Lecture 3B Flashcards
What is predictive value
Probability that a diagnos.c test accurately reflects the presence or absence of disease
What is predictive values defined using
Can be defined for both positive and negative tests
How do you calculate the positive predictive value
– For positive tests predicting disease
• True positives / total number of positive tests
• True positives/true positives + false positives
Positive predictive value = TP/(TP + FP)
How do you calculate the negative predictive value
– For negative tests predicting healthy status
• True negatives / total number of negative tests
• True negatives / true negatives + false negatives
Negative predictive value = TN/ (TN + FN)
What can positive predictive value be use for
When the cost of treatment is high
What can negative predictive value be use for
when cost of missing sick animal is high
What is the efficiency of the test
Proportion of animals that were correctly classified as having the disease or being healthy
– (True positives + True negatives) / total number of animals
efficiency = (TP + TN)/(TP + FP + TN + FN)
What is prevalence
Proportion of animals that have the disease in a population
– Diseased animals / total number of animals
– (True positives + False negatives) / total number of animals
Prevalence = (TP + FN)/(TP + FP + TN + FN)

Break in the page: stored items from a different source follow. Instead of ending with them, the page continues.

/-- OMERGE (R143): the smaller head, L on a tie; a strike goes before any data. -/
def execOmerge (f : Form) (s : State) : Out :=
  let key (v : Word) : Int := if f.md = 1 then (v.toNat : Int) else v.toInt
  runForm f s
    (fun e k n => mergeElem (fun t => t.kind == .strike) (fun a b t =>
      (if a.kind = .strike then .L else if b.kind = .strike then .R
       else if key a.pay ≤ key b.pay then .L else .R, t)) e k n s)
    (fun w k b i => mergeBlock w k b i s)

/-- CMERGE in an element (R143): the condition on R selects L or P; closing tokens of all three leave as one. DESIGN CHOICE (log 135), unsafe. -/
def cmergeElem (e : Ecw) (k : PageKey) (n : Nat) (s : State) : State :=
  match s.fedCue k n e with
  | some t => if s.elemFree k n e t.tag then s.cueElem k n e true t else s
  | none =>
    match (s.dyn k).qhead n .R with
    | none => s
    | some c =>
      if !s.elemGate k n e c.tag then s.elemWaits k n e c.tag
      else if c.kind = .data then
        let q : QueueName := if c.pay = 0 then .P else .L
        match (s.dyn k).qhead n q with
        | none => s
        | some t =>
          if t.ends then s
          else match (s.dyn k).qheads n (auxQueues e) with
            | none => s
            | some us =>
              if !us.all (fun u => u.tag == t.tag && u.kind == t.kind) then s.faultP 0x36 (.elem k n) t.tag t.pay 0
              else if e.sckr.fails c.sc || (q == .L && t.kind == .data && e.sckl.fails t.sc) then s.faultP 0x34 (.elem k n) c.tag t.pay 0
              else
                let s1 := (s.touch k t.tag).modDyn k (fun d => (d.popAll n ([.R, q] ++ auxQueues e)).countFiring n e t.tag)
                let v : Val := { v := t.pay, sc := t.sc || c.sc, dep := us.foldl (fun (x : Dep) (u : Token) => x.join u.dep) (t.dep.join c.dep) }
                if t.kind = .data then s1.emitBoth k n e t.tag v else s1.sendBoth k n e t
      else
        match (s.dyn k).qheads n ([.L, .R, .P] ++ auxQueues e) with
        | none => s
        | some ts =>
          if ts.all (fun t => t.kind == c.kind && t.tag == c.tag) then
            let l := (ts.head?).getD c
            let s1 := (s.touch k c.tag).modDyn k (fun d => d.popAll n ([.L, .R, .P] ++ auxQueues e))
            if c.kind = .strike then s1.sendBoth k n e l else s1.forwardEnd k n e l
          else s.faultP 0x36 (.elem k n) c.tag c.pay 0

/-- CMERGE (R143, R144). -/
def execCmerge (f : Form) (s : State) : Out :=
  runForm f s (fun e k n => cmergeElem e k n s) (fun w k b i => mergeBlock w k b i s)

/-- GATE in an element (R145): L passes under the tag's credit, R adds credit or is absorbed. -/
def gateElem (e : Ecw) (k : PageKey) (n : Nat) (s : State) : State :=
  match s.fedCue k n e with
  | some t => if s.elemFree k n e t.tag then s.cueElem k n e true t else s
  | none =>
    let l : Option Token := (s.dyn k).qhead n .L
    let passes : Bool := match l with
      | some t => t.kind != .cue && (t.kind != .data || 0 < (s.tagSt k n t.tag).count)
      | none => false
    if passes then
      takeHead .L (fun t x =>
        if t.kind = .data then (x.modTag k n t.tag (fun st => { st with count := st.count - 1 })).emitBoth k n e t.tag t.val
        else if t.kind = .strike then x.sendBoth k n e t
        else x.forwardEnd k n e t) e k n s
    else
      match (s.dyn k).qhead n .R with
      | none => s
      | some r =>
        if r.kind = .cue then s
        else if !s.elemGate k n e r.tag then s.elemWaits k n e r.tag
        else if r.kind = .data ∧ e.sckr.fails r.sc then s.faultP 0x34 (.elem k n) r.tag r.pay 0
        else
          let s1 := (s.touch k r.tag).modDyn k (fun d => d.pop (.queue n .R))
          if r.kind = .data then s1.modTag k n r.tag (fun st => { st with count := Nat.min (st.count + r.pay.toNat) (2 ^ 32 - 1) })
          else s1

/-- GATE (R145): in a block, the left operand when the right one is nonzero. -/
def execGate (f : Form) (s : State) : Out :=
  runForm f s (fun e k n => gateElem e k n s)
    (fun w k b i => fireBlock true true 0 (fun g t =>
      if g.b.v = 0 then t.giveNone k b i else t.give k b i w g.tag (g.val 2 g.a.v)) w k b i s)

/-- DUP (R146): every head of L on both routes with its payload unchanged; the left operand in both targets. -/
def execDup (f : Form) (s : State) : Out :=
  runForm f s
    (fun e k n => fireWith
      { strikes := fun t x => (x.takeAll k n e t).sendBoth k n e t
        closing := fun t x => ((x.takeAll k n e t).sendBoth k n e t).modDyn k (fun d => d.endTag n t) }
      (fun _ _ => none) (fun g t => t.emitBoth k n e g.tag (g.val 1 g.a.v)) e k n s)
    (fun w k b i => fireBlock true false 0 (fun g t => t.give k b i w g.tag (g.val 1 g.a.v)) w k b i s)

/-- DROP (R146): data and strikes consumed without output; closing tokens by EOSP, an EOS with payload 0. -/
def execDrop (f : Form) (s : State) : Out :=
  runForm f s
    (fun e k n => fireWith
      { strikes := fun t x => x.takeAll k n e t, closing := fun t x => x.closeElem k n e t }
      (fun _ _ => none) (fun _ t => t) e k n s)
    (fun w k b i => fireBlock true false 0 (fun _ t => t.giveNone k b i) w k b i s)

/-- REPEAT's replay: the next stored token of the pass; behind the last pass, a waiting EOS may leave (R147). -/
def repeatReplay (e : Ecw) (k : PageKey) (n : Nat) (t : Tag) (s : State) : State :=
  let st := s.tagSt k n t
  match st.seg[st.replay]? with
  | some x =>
    let last := st.replay + 1 == st.seg.length
    let st' : TagState :=
      if last then (if st.passes ≤ 1 then { st with seg := [], replay := 0, passes := 0 } else { st with replay := 0, passes := st.passes - 1 })
      else { st with replay := st.replay + 1 }
    ((s.touch k t).modTag k n t (fun _ => st')).sendBoth k n e x
  | none => s.modTag k n t (fun y => { y with seg := [], replay := 0, passes := 0 })

/-- REPEAT (R147): a segment of L emitted as it arrives and then replayed by the count that R gives. DESIGN CHOICE (log 136), unsafe. -/
def repeatElem (e : Ecw) (k : PageKey) (n : Nat) (s : State) : State :=
  let x := (s.dyn k).elem n
  let lev := e.x.toNat % 8
  let only := bitsOf e.x.toNat 3 1 == 1
  match x.tags.find? (fun st => 0 < st.passes && x.openTag.isNone) with
  | some st => if s.elemGate k n e st.tag then repeatReplay e k n st.tag s else s.elemWaits k n e st.tag
  | none =>
    match s.fedCue k n e with
    | some t => if s.elemFree k n e t.tag then s.cueElem k n e true t else s
    | none =>
      match (s.dyn k).qhead n .L with
      | none => s
      | some t =>
        if t.kind = .cue then s
        else if !s.elemGate k n e t.tag then s.elemWaits k n e t.tag
        else match x.openTag with
          | none =>
            match (s.dyn k).qhead n .R with
            | none => s
            | some r =>
              if r.tag ≠ t.tag then s.faultP 0x36 (.elem k n) t.tag t.pay 0
              else if r.kind = .data ∧ e.sckr.fails r.sc then s.faultP 0x34 (.elem k n) r.tag r.pay 0
              else if r.kind = .data then
                (((s.touch k t.tag).modDyn k (fun d => d.pop (.queue n .R))).modTag k n t.tag (fun st => { st with need := some r.pay.toNat, seg := [], replay := 0, passes := 0, count := 0 })).modDyn k
                  (fun d => d.modElem n (fun y => { y with openTag := some t.tag }))
              else if t.kind = .eos ∧ r.kind = .eos then takePair (fun y => y.forwardEnd k n e t) e k n t s
              else if r.kind = .strike ∨ r.kind = .eor then (s.touch k r.tag).modDyn k (fun d => d.pop (.queue n .R))
              else if r.kind = .cue then s
              else s.faultP 0x36 (.elem k n) t.tag t.pay 0
          | some o =>
            if t.tag ≠ o then s
            else
              let st := s.tagSt k n o
              let c := st.need.getD 0
              if t.kind = .eos then
                (s.modTag k n o (fun y => { y with need := none, replay := 0, passes := c - 1, seg := if c ≤ 1 then [] else y.seg })).modDyn k
                  (fun d => d.modElem n (fun y => { y with openTag := none }))
              else if t.kind = .data ∧ 64 ≤ st.count then s.faultP 0x39 (.elem k n) t.tag t.pay 0
              else
                let ends := t.closes lev only
                takeHead .L (fun t y =>
                  let y1 := y.modTag k n o (fun st => { st with
                    seg := st.seg ++ [t]
                    count := if t.kind = .data then st.count + 1 else st.count
                    ctr := if t.kind = .eor then 0 else st.ctr })
                  let y2 := if c = 0 ∧ !ends then y1 else y1.sendBoth k n e t
                  if ends then
                    (y2.modTag k n o (fun st => { st with need := none, replay := 0, passes := c - 1, seg := if c ≤ 1 then [] else st.seg })).modDyn k
                      (fun d => d.modElem n (fun z => { z with openTag := none }))
                  else y2) e k n s

/-- REPEAT (R147). -/
def execRepeatSeg (e : Ecw) (s : State) : Out := runEcw s (fun k n => repeatElem e k n s)

/-- What a counter keeps of the tokens it counts: the OR of their SC, and their order (R38, R181). -/
def counted (acc : Option Val) (sc : Bool) (dep : Dep) : Val :=
  let a := acc.getD (Val.plain 0)
  { a with sc := a.sc || sc, dep := a.dep.join dep }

The disease prevalence is not affected by the test characteristics
– Dependent on the disease
– Dependent on population considered
– Changes over time
What is the use of prevalence
The disease prevalence is not affected by the test characteristics
– Dependent on the disease
– Dependent on population considered
– Changes over time
What is PV+
Predictive value
TP/(TP+FP)
Can also be calculated by
PV+ = (Pr x Se)/((Pr x Se) + [(1-Pr) x (1-Sp)])
What types of errors are there
- Random errors
- systematic errors
- Human errors
What is random errors
Affect reproducibility of the test
– Caused by addition of small factors in multi-step procedure
• Pippetting errors that accumulate as test proceeds
• Instability of calibration curve / degradation of key reagents
• Conditions on the day (i.e. temperature in the lab)
What is systematic errors
Consistently high or low results
– Caused by interfering substance in all samples or reagents that affect the test
• Enzyme inhibitors in enzymatic assays
• Improper blanking of the sample
What are human errors
Mistakes made by operators
– Caused by poor standard operating procedures, boredom, inexperience
• Mislabeling of tubes
• Errors in measurement of reagents quantities (for example decimal point errors)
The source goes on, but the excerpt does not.